Kenaikan tingkat inflasi, yang hanya di bawah 17 persen pada akhir bulan Maret, berhubungan langsung dengan melemahnya rubel pada akhir tahun lalu dan bulan Januari. Harga pangan, yang naik lebih dari 25 persen tahun-ke-tahun pada akhir kuartal pertama, berkontribusi terhadap kekurangan sanksi.

Meskipun nilai tukar rubel meningkat pada periode Februari-Mei, hanya terdapat sedikit pengaruh positif terhadap inflasi. Hal ini disebabkan oleh kenaikan tarif utilitas dan efek sanksi. Pada akhir bulan September, tingkat tahunan berada pada angka 15,7 persen dan ini merupakan faktor besar mengapa pendapatan riil yang dapat dibelanjakan dan pengeluaran rumah tangga sangat negatif.

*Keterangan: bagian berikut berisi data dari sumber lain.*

-- ==== Sys2Proof/Machine/Operands.lean ====
section
/-!
DEFINITION. Operand forms: block sizes (30_encoding.md R93), addresses (20_memory.md R62), the footprint of a
command (R64, R65) and its admission (R68).
-/

namespace Sys2Proof.Machine

/-- The sample count a size code stands for, `4 << code` (R93). -/
def samples (c : SizeCode) : Nat := 4 <<< c.code

/-- `bw` (R97). -/
def width (o : Operands) : Nat := samples o.bwl

/-- `bh` (R97). -/
def height (o : Operands) : Nat := samples o.bhl

/-- `n = max(bw, bh)`, the side of the working square (42_directional_predictors.md R170). -/
def side (o : Operands) : Nat := max (width o) (height o)

/-- `Addr(b, s, r, c) = (b + r*s + c) mod 2^32` (R62). -/
def addr (b s : Word) (r c : Int) : Word := BitVec.ofInt 32 (b.toNat + r * s.toNat + c)

/-- The address of the sample left of row `r` of the block. -/
def leftAddr (o : Operands) (r : Nat) : Word := addr o.src o.ss r (-1)

/-- The address of the sample above column `c` of the block. -/
def aboveAddr (o : Operands) (c : Nat) : Word := addr o.src o.ss (-1) c

/-- The address of the corner sample. -/
def cornerAddr (o : Operands) : Word := addr o.src o.ss (-1) (-1)

/-- The address of destination sample `r`, `c`. -/
def destAddr (o : Operands) (r c : Nat) : Word := addr o.dst o.ds r c

/-- The positions of the block in row-major order (R71). -/
def positions (o : Operands) : List (Nat × Nat) :=
  (upTo 0 (height o - 1)).flatMap fun r => (upTo 0 (width o - 1)).map fun c => (r, c)

/-- `WS` (R65), in the order of the writes (R71). -/
def writeSet (o : Operands) : List Word := (positions o).map fun p => destAddr o p.1 p.2

/-- `RS` (R64): the left column, the row above, the corner, and for `IIPRED` the destination block. -/
def readSet (ii : Bool) (o : Operands) : List Word :=
  (if o.left then (upTo 0 (height o - 1)).map (leftAddr o) else [])
    ++ (if o.up then (upTo 0 (width o - 1)).map (aboveAddr o) else [])
    ++ (if o.up && o.left then [cornerAddr o] else [])
    ++ (if ii then writeSet o else [])

/-- `MemAdmit(a)` (R68). -/
def admits (cfg : Config) (a : Word) : Bool :=
  cfg.admitted.any fun g => decide (g.lo.toNat ≤ a.toNat) && decide (a.toNat ≤ g.hi.toNat)

/-- Every address of the footprint `RS ∪ WS` exists (R68). -/
def footprintAdmitted (cfg : Config) (ii : Bool) (o : Operands) : Bool :=
  (readSet ii o ++ writeSet o).all (admits cfg)

end Sys2Proof.Machine
end

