-- ==== Sys2Proof/Machine/PredDirectional.lean ====
section
/-!
DEFINITION. The meanings of the six directional PRED commands (42_directional_predictors.md R170 to R181).
-/

namespace Sys2Proof.Machine

/-- `PRED.D45` (42_directional_predictors.md R173). -/
def execPredD45 (o : Operands) (s : State) : Host.Outcome State Fault Refusal :=
  runCommand false .d45 o s

/-- `PRED.D135` (42_directional_predictors.md R174). -/
def execPredD135 (o : Operands) (s : State) : Host.Outcome State Fault Refusal :=
  runCommand false .d135 o s

/-- `PRED.D117` (42_directional_predictors.md R175). -/
def execPredD117 (o : Operands) (s : State) : Host.Outcome State Fault Refusal :=
  runCommand false .d117 o s

/-- `PRED.D153` (42_directional_predictors.md R176). -/
def execPredD153 (o : Operands) (s : State) : Host.Outcome State Fault Refusal :=
  runCommand false .d153 o s

/-- `PRED.D27` (42_directional_predictors.md R177). -/
def execPredD27 (o : Operands) (s : State) : Host.Outcome State Fault Refusal :=
  runCommand false .d27 o s

/-- `PRED.D63` (42_directional_predictors.md R178). -/
def execPredD63 (o : Operands) (s : State) : Host.Outcome State Fault Refusal :=
  runCommand false .d63 o s

end Sys2Proof.Machine
end

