-- ==== Sys2Proof/Machine/PredSimple.lean ====
section
/-!
DEFINITION. The meanings of PRED.DC, PRED.V, PRED.H and PRED.TM (41_simple_predictors.md R150 to R154).
-/

namespace Sys2Proof.Machine

/-- `PRED.DC` (41_simple_predictors.md R151). -/
def execPredDc (o : Operands) (s : State) : Host.Outcome State Fault Refusal :=
  runCommand false .dc o s

/-- `PRED.V` (41_simple_predictors.md R152). -/
def execPredV (o : Operands) (s : State) : Host.Outcome State Fault Refusal :=
  runCommand false .v o s

/-- `PRED.H` (41_simple_predictors.md R153). -/
def execPredH (o : Operands) (s : State) : Host.Outcome State Fault Refusal :=
  runCommand false .h o s

/-- `PRED.TM` (41_simple_predictors.md R154). -/
def execPredTm (o : Operands) (s : State) : Host.Outcome State Fault Refusal :=
  runCommand false .tm o s

end Sys2Proof.Machine
end

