theorem iscaleRound_near_roundDiv {v i : Nat} (hi : i < 64) (hv : v ≤ 255 * (i + 2)) :
    iscaleRound v i ≤ roundDiv v (i + 2) + 1 ∧ roundDiv v (i + 2) ≤ iscaleRound v i + 1 := by
  obtain ⟨hle, hge⟩ := rescaled_near hi hv
  rw [iscaleRound_eq_roundDiv_rescaled]
  exact ⟨roundDiv_le_add_one (by omega) hle, roundDiv_le_add_one (by omega) hge⟩

/-- Only the last `i + 2` values below `v` have to be looked at one by one. -/
theorem iscaleRound_eq_roundDiv_below {u v i : Nat} (h : rescaled (v - (i + 2)) i = v - (i + 2))
    (hlast : ∀ k < i + 2, iscaleRound (v - (i + 2) + k) i = roundDiv (v - (i + 2) + k) (i + 2))
    (hu : u < v) : iscaleRound u i = roundDiv u (i + 2) := by
  obtain hle | hlt := le_or_gt u (v - (i + 2))
  · exact iscaleRound_eq_roundDiv hle h
  · obtain ⟨k, rfl⟩ := Nat.exists_eq_add_of_le hlt.le
    exact hlast k (by omega)

/-- Settles O55: `rescaled` leaves the values of the exact ranges alone, and moves no value by more than `i + 2`; the
listed differences are evaluated. -/
theorem scaledValueIsNearTheRoundedQuotient : Obligations.ScaledValueIsNearTheRoundedQuotient := by
  unfold Obligations.ScaledValueIsNearTheRoundedQuotient
  intro exact firstDifference
  refine ⟨fun i v hi hv => ?_, fun i v hi hv => ?_, fun i v => iscaleRound_near_roundDiv,
    fun i hi hne => ?_, fun i v hd => ?_⟩
  · have h1020 : ∀ i < 64, rescaled 1020 i = 1020 := by decide +kernel
    exact iscaleRound_eq_roundDiv hv (h1020 i hi)
  · have hexact : ∀ i ∈ exact, rescaled (255 * (i + 2)) i = 255 * (i + 2) := by decide +kernel
    exact iscaleRound_eq_roundDiv hv (hexact i hi)
  · have hcover : ∀ i < 64, i ∉ exact → i ∈ firstDifference.map Prod.fst := by decide +kernel
    simpa using hcover i hi hne
  · have hfirst : ∀ p ∈ firstDifference, p.2 ≤ 255 * (p.1 + 2) ∧
        iscaleRound p.2 p.1 ≠ roundDiv p.2 (p.1 + 2) ∧
        rescaled (p.2 - (p.1 + 2)) p.1 = p.2 - (p.1 + 2) ∧
        ∀ k < p.1 + 2, iscaleRound (p.2 - (p.1 + 2) + k) p.1 =
          roundDiv (p.2 - (p.1 + 2) + k) (p.1 + 2) := by decide +kernel
    obtain ⟨hle, hne, hbelow, hlast⟩ := hfirst (i, v) hd
    exact ⟨hle, hne, fun u => iscaleRound_eq_roundDiv_below hbelow hlast⟩

/-! ## The weighted average -/

theorem iscaleRound_mono {u v : Nat} (h : u ≤ v) (i : Nat) : iscaleRound u i ≤ iscaleRound v i := by
  rw [iscaleRound_eq, iscaleRound_eq]
  exact Nat.div_le_div_right (Nat.add_le_add_right (Nat.mul_le_mul_right _ h) _)

/-- The constant property of R124. -/
theorem iscaleRound_mul {x i : Nat} (hi : i < 64) (hx : x ≤ 255) :
    iscaleRound (x * (i + 2)) i = x := by
  have h255 : ∀ i < 64, (255 * ((i + 2) * iscale i) + 32768) / 65536 = 255 := by decide +kernel
  rw [iscaleRound_eq, Nat.mul_assoc]
  exact mul_add_div_eq_of_le (by omega) hx (h255 i hi)

/-- Settles O56: the weighted sum lies between the smaller and the larger sample times the sum of the weights. -/
theorem weightedAverageLiesBetween : Obligations.WeightedAverageLiesBetween := by
  intro wa wb a b hlo hhi ha hb
  obtain ⟨i, hi⟩ := Nat.exists_eq_add_of_le' hlo
  have hmin : min a b * (wa + wb) ≤ wa * a + wb * b := by
    have hleft := Nat.mul_le_mul_left wa (min_le_left a b)
    have hright := Nat.mul_le_mul_left wb (min_le_right a b)
    linarith
  have hmax : wa * a + wb * b ≤ max a b * (wa + wb) := by
    have hleft := Nat.mul_le_mul_left wa (le_max_left a b)
    have hright := Nat.mul_le_mul_left wb (le_max_right a b)
    linarith
  have hlower := iscaleRound_mono hmin i
  have hupper := iscaleRound_mono hmax i
  rw [hi, iscaleRound_mul (by omega) (by omega)] at hlower hupper
  rw [hi, Nat.add_sub_cancel]
  exact ⟨hlower, hupper⟩

end Sys2Proof.Machine

/-! Proofs about the four simple predictors: what each `PRED` command writes (41_simple_predictors.md). -/

namespace Sys2Proof.Machine

/-- Saturation as a bound from both sides (40_common.md R121). -/
theorem clamp255_eq (x : Int) : clamp255 x = (max 0 (min 255 x)).toNat := by
  unfold clamp255
  split
  next hneg => omega
  next hpos =>
    split
    next hover => omega
    next hin => omega

/-- The true-motion prediction inside the block is R154's clamped sum over the context. -/
theorem intraOf_tm_eq_tmOf (ii : Bool) (o : Operands) (s : State) {r c : Nat} (hr : r < height o)
    (hc : c < width o) :
    (intraOf ii .tm o s r c).toNat = tmOf (contextAbove o s.mem) (contextLeft o s.mem) r c := by
  rw [intraOf_tm ii o s hr hc, clamp255_eq, tmOf]

/-- Settles O18: the prediction is R151's mean of the context at every position. -/
theorem predDcWritesTheMean : Obligations.PredDcWritesTheMean := by
  intro o s hm hr
  exact ⟨selectedBy _, pred_result hm hr rfl _ fun r c _ _ => intraOf_dc false o s r c⟩

/-- Settles O19: the prediction at a column is the above sample of that column. -/
theorem predVCopiesTheRowAbove : Obligations.PredVCopiesTheRowAbove := by
  intro o s hm hr
  exact ⟨selectedBy _, pred_result hm hr rfl _ fun _ _ _ hc => intraOf_v false o s hc⟩

/-- Settles O20: the prediction at a row is the left sample of that row. -/
theorem predHCopiesTheLeftColumn : Obligations.PredHCopiesTheLeftColumn := by
  intro o s hm hr
  exact ⟨selectedBy _, pred_result hm hr rfl _ fun _ _ hrow _ => intraOf_h false o s hrow⟩

/-- Settles O21: the saturated prediction is R154's clamped sum. -/
theorem predTmClampsTheSum : Obligations.PredTmClampsTheSum := by
  intro o s hm hr
  exact ⟨selectedBy _, pred_result hm hr rfl _ fun _ _ hrow hc => intraOf_tm_eq_tmOf false o s hrow hc⟩

end Sys2Proof.Machine

/-! Proofs about the six directional predictors: what each `PRED` command writes, the order in which a kernel writes
and reads its square, the context it reads, and the relations between modes and shapes
(42_directional_predictors.md). -/

namespace Sys2Proof.Machine

/-! ## What a directional command writes -/

/-- A directional `PRED` command completes and writes samples that satisfy the equations of its mode. -/
theorem directional_result {i : Instr} {s : State} (hm : s.mem.wf = true) (hr : Ready i s)
    (hi : i.ii = false) (hd : directionalMode i.mode = true) :
    ∃ t P, exec i s = .next t
      ∧ IsDirectional i.mode (side i.operands) (contextAbove i.operands s.mem)
          (contextLeft i.operands s.mem) P
      ∧ WritesBlock i.operands P s t := by
  obtain ⟨t, hexec, hwrites⟩ := pred_result hm hr hi _ fun _ _ _ _ => rfl
  exact ⟨t, _, hexec, intraOf_directional false i.mode hd i.operands s, hwrites⟩

/-- Settles O22: the square of the D45 kernel satisfies the equations of R173. -/
theorem predD45FillsAntiDiagonals : Obligations.PredD45FillsAntiDiagonals :=
  fun _ _ hm hr => ⟨selectedBy _, directional_result hm hr rfl rfl⟩

/-- Settles O23: the square of the D135 kernel satisfies the closed form of R174. -/
theorem predD135CopiesAlongDiagonals : Obligations.PredD135CopiesAlongDiagonals :=
  fun _ _ hm hr => ⟨selectedBy _, directional_result hm hr rfl rfl⟩

/-- Settles O24: the square of the D117 kernel satisfies the closed form of R175. -/
theorem predD117PropagatesTwoRowsDown : Obligations.PredD117PropagatesTwoRowsDown :=
  fun _ _ hm hr => ⟨selectedBy _, directional_result hm hr rfl rfl⟩

/-- Settles O25: the square of the D153 kernel satisfies the closed form of R176. -/
theorem predD153PropagatesTwoColumnsRight : Obligations.PredD153PropagatesTwoColumnsRight :=
  fun _ _ hm hr => ⟨selectedBy _, directional_result hm hr rfl rfl⟩

/-- Settles O26: the square of the D27 kernel satisfies the equations of R177. -/
theorem predD27ProjectsTheLeftColumn : Obligations.PredD27ProjectsTheLeftColumn :=
  fun _ _ hm hr => ⟨selectedBy _, directional_result hm hr rfl rfl⟩

/-- Settles O27: the square of the D63 kernel satisfies the equations of R178. -/
theorem predD63ProjectsTheRowAbove : Obligations.PredD63ProjectsTheRowAbove :=
  fun _ _ hm hr => ⟨selectedBy _, directional_result hm hr rfl rfl⟩

/-! ## Cropping -/

/-- A directional prediction depends on the operands through the side and the extended context alone (R171, R181). -/
theorem intraOf_eq_of_same_square {m : Mode} (hd : directionalMode m = true) {o o' : Operands}
    {s s' : State} (hside : side o' = side o)
    (habove : ∀ j : Int, -1 ≤ j → j < side o → contextAbove o' s'.mem j = contextAbove o s.mem j)
    (hleft : ∀ j : Nat, j < side o → contextLeft o' s'.mem j = contextLeft o s.mem j) {r c : Nat}
    (hr : r < side o) (hc : c < side o) :
    intraOf false m o s r c = intraOf false m o' s' r c := by
  rw [intraOf_square _ _ _ _ hd, intraOf_square _ _ _ _ hd, hside]
  refine kernel_congr (legalSide_side o) hd (fun j hlo hhi => ?_) (fun j hj => ?_) hr hc
  · apply BitVec.eq_of_toNat_eq
    rw [aboveAt_adapt_readPhase _ _ _ hlo hhi, aboveAt_adapt_readPhase _ _ _ hlo (by omega),
      habove j hlo hhi]
  · apply BitVec.eq_of_toNat_eq
    rw [leftAt_adapt_readPhase _ _ _ hj, leftAt_adapt_readPhase _ _ _ (by omega), hleft j hj]

/-- What the last writer of an address leaves there is the command's prediction. -/
theorem read_of_exec_pred {m : Mode} {o : Operands} {s t : State} (hm : s.mem.wf = true)
    (hr : Ready (instrOf false m o) s) (h : exec (instrOf false m o) s = .next t) {r c : Nat}
    (hrow : r < height o) (hcol : c < width o) (hlast : LastWriter o r c) :
    t.mem.read (addr o.dst o.ds r c) = intraOf false m o s r c := by
  obtain rfl := eq_perform_of_exec hr h
  simp only [instrOf_ii, instrOf_mode, instrOf_operands]
  exact read_writeBack_last o _ hm hrow hcol hlast

/-- Settles O52: both commands run the kernel on the same side from the same context. -/
theorem nonSquareIsTheCroppedSquare : Obligations.NonSquareIsTheCroppedSquare := by
  intro m o o' s s' t t' hd hm hm' hwidth hheight habove hleft hr hr' h h' r c hrow hcol hlast hlast'
  have hb := side_bounds o
  have hside : side o' = side o := by rw [side, hwidth, hheight, max_self]
  rw [read_of_exec_pred hm hr h hrow hcol hlast,
    read_of_exec_pred hm' hr' h' (by omega) (by omega) hlast']
  exact intraOf_eq_of_same_square hd hside habove hleft (by omega) (by omega)

/-! ## The schedule of a kernel -/

/-- The cell an assignment writes. -/
def CellWrite.target (w : CellWrite) : Nat × Nat := (w.row, w.col)

/-- A scheduled kernel writes no marked cell. -/
theorem scheduled_unmarked {n mask : Nat} {k : List CellWrite} (h : scheduled n mask k = true) :
    ∀ w ∈ k, mask.testBit (cellBit w.row w.col) = false := by
  induction k generalizing mask with
  | nil => simp
  | cons v k ih =>
    obtain ⟨-, -, hv, -, hk⟩ := scheduled_cons.mp h
    intro w hw
    rcases List.mem_cons.mp hw with rfl | hw
    · exact hv
    · exact (Bool.or_eq_false_iff.mp (testBit_mark .. ▸ ih hk w hw)).1

/-- A scheduled kernel writes no cell twice. -/
theorem scheduled_nodup {n mask : Nat} {k : List CellWrite} (h : scheduled n mask k = true) :
    (k.map CellWrite.target).Nodup := by
  induction k generalizing mask with
  | nil => simp
  | cons v k ih =>
    obtain ⟨-, -, -, -, hk⟩ := scheduled_cons.mp h
    rw [List.map_cons, List.nodup_cons]
    refine ⟨fun hmem => ?_, ih hk⟩
    obtain ⟨w, hw, heq⟩ := List.mem_map.mp hmem
    obtain ⟨hrow, hcol⟩ := Prod.mk.inj heq
    have hfree := scheduled_unmarked hk w hw
    rw [hrow, hcol, testBit_mark] at hfree
    simp at hfree

/-- A kernel of side `n` writes exactly the cells of the square. -/
theorem mem_targets_iff {m : Mode} (hd : directionalMode m = true) {n : Nat} (hn : legalSide n)
    {r c : Nat} : (r, c) ∈ (kernelOf m n).map CellWrite.target ↔ r < n ∧ c < n := by
  rw [List.mem_map]
  constructor
  · rintro ⟨w, hw, heq⟩
    obtain ⟨rfl, rfl⟩ := Prod.mk.inj heq
    exact scheduled_bounds (scheduled_kernelOf m hn) w hw
  · rintro ⟨hr, hc⟩
    obtain ⟨w, hw, rfl, rfl⟩ := covered hn hd hr hc
    exact ⟨w, hw, rfl⟩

Namun masih realistis untuk berasumsi bahwa tingkat inflasi tahunan akan mendekati target Bank Sentral sebesar 12 persen pada akhir tahun ini dan turun menjadi sekitar 7 persen sebelum musim panas mendatang. Inflasi mingguan kini telah menjadi normal seiring dengan disahkannya kenaikan tarif dan sumber-sumber pangan baru yang disetujui telah membantu memoderasi harga. Efek dasar (base effect) mulai berlaku pada bulan Januari dan hal ini akan memungkinkan penurunan secara cepat pada tingkat tahunan pada kuartal pertama.

Jadi apa pengaruhnya terhadap suku bunga dan biaya pembayaran utang? Tepat sebelum pengumuman referendum di Krimea pada awal Maret tahun lalu, suku bunga acuan Bank Sentral adalah 5,5 persen. Angka tersebut telah meningkat menjadi 11,5 persen sebelum kenaikan tingkat darurat menjadi 17 persen pada 16 Desember. Hal ini berarti bahwa individu, rumah tangga dan perusahaan dari semua ukuran, terutama yang berada dalam kategori kecil dan menengah, telah membayar lebih banyak utang selama 18 bulan terakhir. Hal ini membebani pengeluaran lainnya dan berkontribusi pada penurunan perekonomian.

Tahun ini, Bank Sentral menghapus kenaikan darurat pada bulan Desember dalam serangkaian penurunan suku bunga dan suku bunga acuan saat ini berada pada angka 11 persen. Namun mengatasi kenaikan suku bunga pada tahun 2014 masih harus menunggu. Bank Sentral telah menegaskan bahwa mereka tidak siap untuk melakukan pemotongan tambahan sampai tingkat inflasi turun menjadi 12 atau 11 persen.

Ini berarti mengawasi nilai tukar rubel, harga minyak, dan konsekuensi dari tindakan Rusia di Suriah atau produksi minyak serpih AS. Hanya dengan begitu Anda akan tahu apakah lebih baik membayar liburan ke luar negeri lebih awal atau menunggu. Ternyata Lenin benar.

Chris Weafer adalah mitra senior Macro Advisory, sebuah perusahaan konsultan yang memberikan nasihat kepada perusahaan dan investor internasional yang beroperasi di Rusia dan di seluruh kawasan Eurasia.